◆ **Exercise goal**:
Once you find the line that contains "theorem test_wf_absorb_five : (Instr.absorb" in the entries below, give it again along with every following line, unchanged, through the final one.

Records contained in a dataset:
◆ ◆ ◆ ◆ ◆

-- ==== Sys2Proof/Tests/Slice0.lean ====
section
/-! SUPPORT. Tests: expected values from spec/95_test_vectors.md, from the examples of the rules, or by hand from the
encodings. -/

namespace Sys2Proof.Tests

set_option Elab.async false

open Sys2Proof.Machine

/-- The state a result gives, if it is a next state. -/
def after (o : Host.Outcome State Fault Refusal) : Option State :=
  match o with
  | .next s => some s
  | .fault _ => none
  | .refused _ => none

/-- The engine a result gives, if it is a next state. -/
def engineAfter (o : Host.Outcome State Fault Refusal) : Option Engine := (after o).map State.engine

/-- Why a result has no step, if it is a refusal. -/
def refusal (o : Host.Outcome State Fault Refusal) : Option Refusal :=
  match o with
  | .next _ => none
  | .fault _ => none
  | .refused r => some r

/-- The reset machine with another engine. -/
def withEngine (k : Engine) : State := { State.reset with engine := k }

/-- KPE-200 with output length 4, open and empty. -/
def open200 : Engine := initEngine .kpe200 168 4 Engine.reset

/-- KPE-1600 with output length 32, open and empty. -/
def open1600 : Engine := initEngine .kpe1600 256 32 Engine.reset

/-- KPE-200 of output length `len`, squeezing, with given leading lanes, cursor and count. -/
def squeezing200 (len : BitVec 16) (lanes : Vector Lane 25) (cur : BitVec 8) (outcnt : BitVec 16) : Engine :=
  { initEngine .kpe200 168 len Engine.reset with
    lanes := lanes, phase := .squeezing, cur := cur, outcnt := outcnt }

/-- A grid of lanes from numbers, `S[0]` first. -/
def grid (w : Nat) (ns : List Nat) : Grid w := Vector.ofFn fun i : Fin 25 => BitVec.ofNat w (ns.getD i.val 0)

/-- The lanes of a grid as numbers. -/
def nats {w : Nat} (A : Grid w) : List Nat := A.toList.map BitVec.toNat

/-! ## Well-formedness: each check refuses an ill-formed term (30_encoding R83, R85, R90) -/

theorem test_wf_absorb_zero : (Instr.absorb 0).wf = false := by decide
theorem test_wf_absorb_five : (Instr.absorb 5).wf = false := by decide
theorem test_wf_squeeze_zero : (Instr.squeeze 0).wf = false := by decide
theorem test_wf_squeeze_five : (Instr.squeeze 5).wf = false := by decide

/-! ## Decoding: words written out from the patterns of 30_encoding R82 to R84 -/

/-- Pattern `L…L C…C W 0001`: OUTLEN 4, CAP 168, W 0. -/
theorem test_decode_init_200 :
    decode 0b0000000000000100_00010101000_0_0001 = .ok (.init .kpe200 168 4) := by decide

/-- OUTLEN 32, CAP 256, W 1. -/
theorem test_decode_init_1600 :
    decode 0b0000000000100000_00100000000_1_0001 = .ok (.init .kpe1600 256 32) := by decide

theorem test_decode_absorb : decode 0b00000000000000000000000000_10_0010 = .ok (.absorb 3) := by decide
theorem test_decode_finalize : decode 0b0000000000000000000000000000_0011 = .ok .finalize := by decide
theorem test_decode_squeeze : decode 0b00000000000000000000000000_11_0100 = .ok (.squeeze 4) := by decide

/-- 95 §4: `0x80000002`, bit 31 set. -/
theorem test_decode_reserved_bit : decode 0x80000002 = .error .reservedBits := by decide

/-- 95 §4: `0x00000013`, bit 4 set in format Z. -/
theorem test_decode_reserved_z : decode 0x00000013 = .error .reservedBits := by decide

/-- 95 §4: `0x00000035`, OP 5. -/
theorem test_decode_reserved_op : decode 0x00000035 = .error .reservedOpcode := by decide

/-- 95 §4: `0xFFFFFFF1` is INIT(W=1, CAP=2047, OUTLEN=65535). -/
theorem test_decode_init_all_ones : decodeTableWord 32 0xFFFFFFF1 = some (.init .kpe1600 2047 65535) := by decide

/-! ## The round datapath (95 §2) -/

/-- 95 §2.1, second theta row. -/
theorem test_theta :
    nats (theta (grid 8 [1])) =
      [0x01, 0x01, 0, 0, 0x02, 0, 0x01, 0, 0, 0x02, 0, 0x01, 0, 0, 0x02,
       0, 0x01, 0, 0, 0x02, 0, 0x01, 0, 0, 0x02] := by decide +kernel

/-- 95 §2.1, rho+pi of the second theta row. -/
theorem test_rho_pi :
    nats (pi (rho .kpe200 (theta (grid 8 [1])))) =
      [0x01, 0x10, 0, 0, 0x80, 0, 0x20, 0, 0x20, 0, 0x02, 0, 0, 0x02, 0,
       0x10, 0, 0x04, 0, 0, 0, 0, 0x01, 0, 0x04] := by decide +kernel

◆ ◆ ◆ ◆ ◆

◆ **Response to the exercise**:
theorem test_wf_absorb_five : (Instr.absorb 5).wf = false := by decide
theorem test_wf_squeeze_zero : (Instr.squeeze 0).wf = false := by decide
theorem test_wf_squeeze_five : (Instr.squeeze 5).wf = false := by decide

/-! ## Decoding: words written out from the patterns of 30_encoding R82 to R84 -/

/-- Pattern `L…L C…C W 0001`: OUTLEN 4, CAP 168, W 0. -/
theorem test_decode_init_200 :
    decode 0b0000000000000100_00010101000_0_0001 = .ok (.init .kpe200 168 4) := by decide

/-- OUTLEN 32, CAP 256, W 1. -/
theorem test_decode_init_1600 :
    decode 0b0000000000100000_00100000000_1_0001 = .ok (.init .kpe1600 256 32) := by decide

theorem test_decode_absorb : decode 0b00000000000000000000000000_10_0010 = .ok (.absorb 3) := by decide
theorem test_decode_finalize : decode 0b0000000000000000000000000000_0011 = .ok .finalize := by decide
theorem test_decode_squeeze : decode 0b00000000000000000000000000_11_0100 = .ok (.squeeze 4) := by decide

/-- 95 §4: `0x80000002`, bit 31 set. -/
theorem test_decode_reserved_bit : decode 0x80000002 = .error .reservedBits := by decide

/-- 95 §4: `0x00000013`, bit 4 set in format Z. -/
theorem test_decode_reserved_z : decode 0x00000013 = .error .reservedBits := by decide

/-- 95 §4: `0x00000035`, OP 5. -/
theorem test_decode_reserved_op : decode 0x00000035 = .error .reservedOpcode := by decide

/-- 95 §4: `0xFFFFFFF1` is INIT(W=1, CAP=2047, OUTLEN=65535). -/
theorem test_decode_init_all_ones : decodeTableWord 32 0xFFFFFFF1 = some (.init .kpe1600 2047 65535) := by decide

/-! ## The round datapath (95 §2) -/

/-- 95 §2.1, second theta row. -/
theorem test_theta :
    nats (theta (grid 8 [1])) =
      [0x01, 0x01, 0, 0, 0x02, 0, 0x01, 0, 0, 0x02, 0, 0x01, 0, 0, 0x02,
       0, 0x01, 0, 0, 0x02, 0, 0x01, 0, 0, 0x02] := by decide +kernel

/-- 95 §2.1, rho+pi of the second theta row. -/
theorem test_rho_pi :
    nats (pi (rho .kpe200 (theta (grid 8 [1])))) =
      [0x01, 0x10, 0, 0, 0x80, 0, 0x20, 0, 0x20, 0, 0x02, 0, 0, 0x02, 0,
       0x10, 0, 0x04, 0, 0, 0, 0, 0x01, 0, 0x04] := by decide +kernel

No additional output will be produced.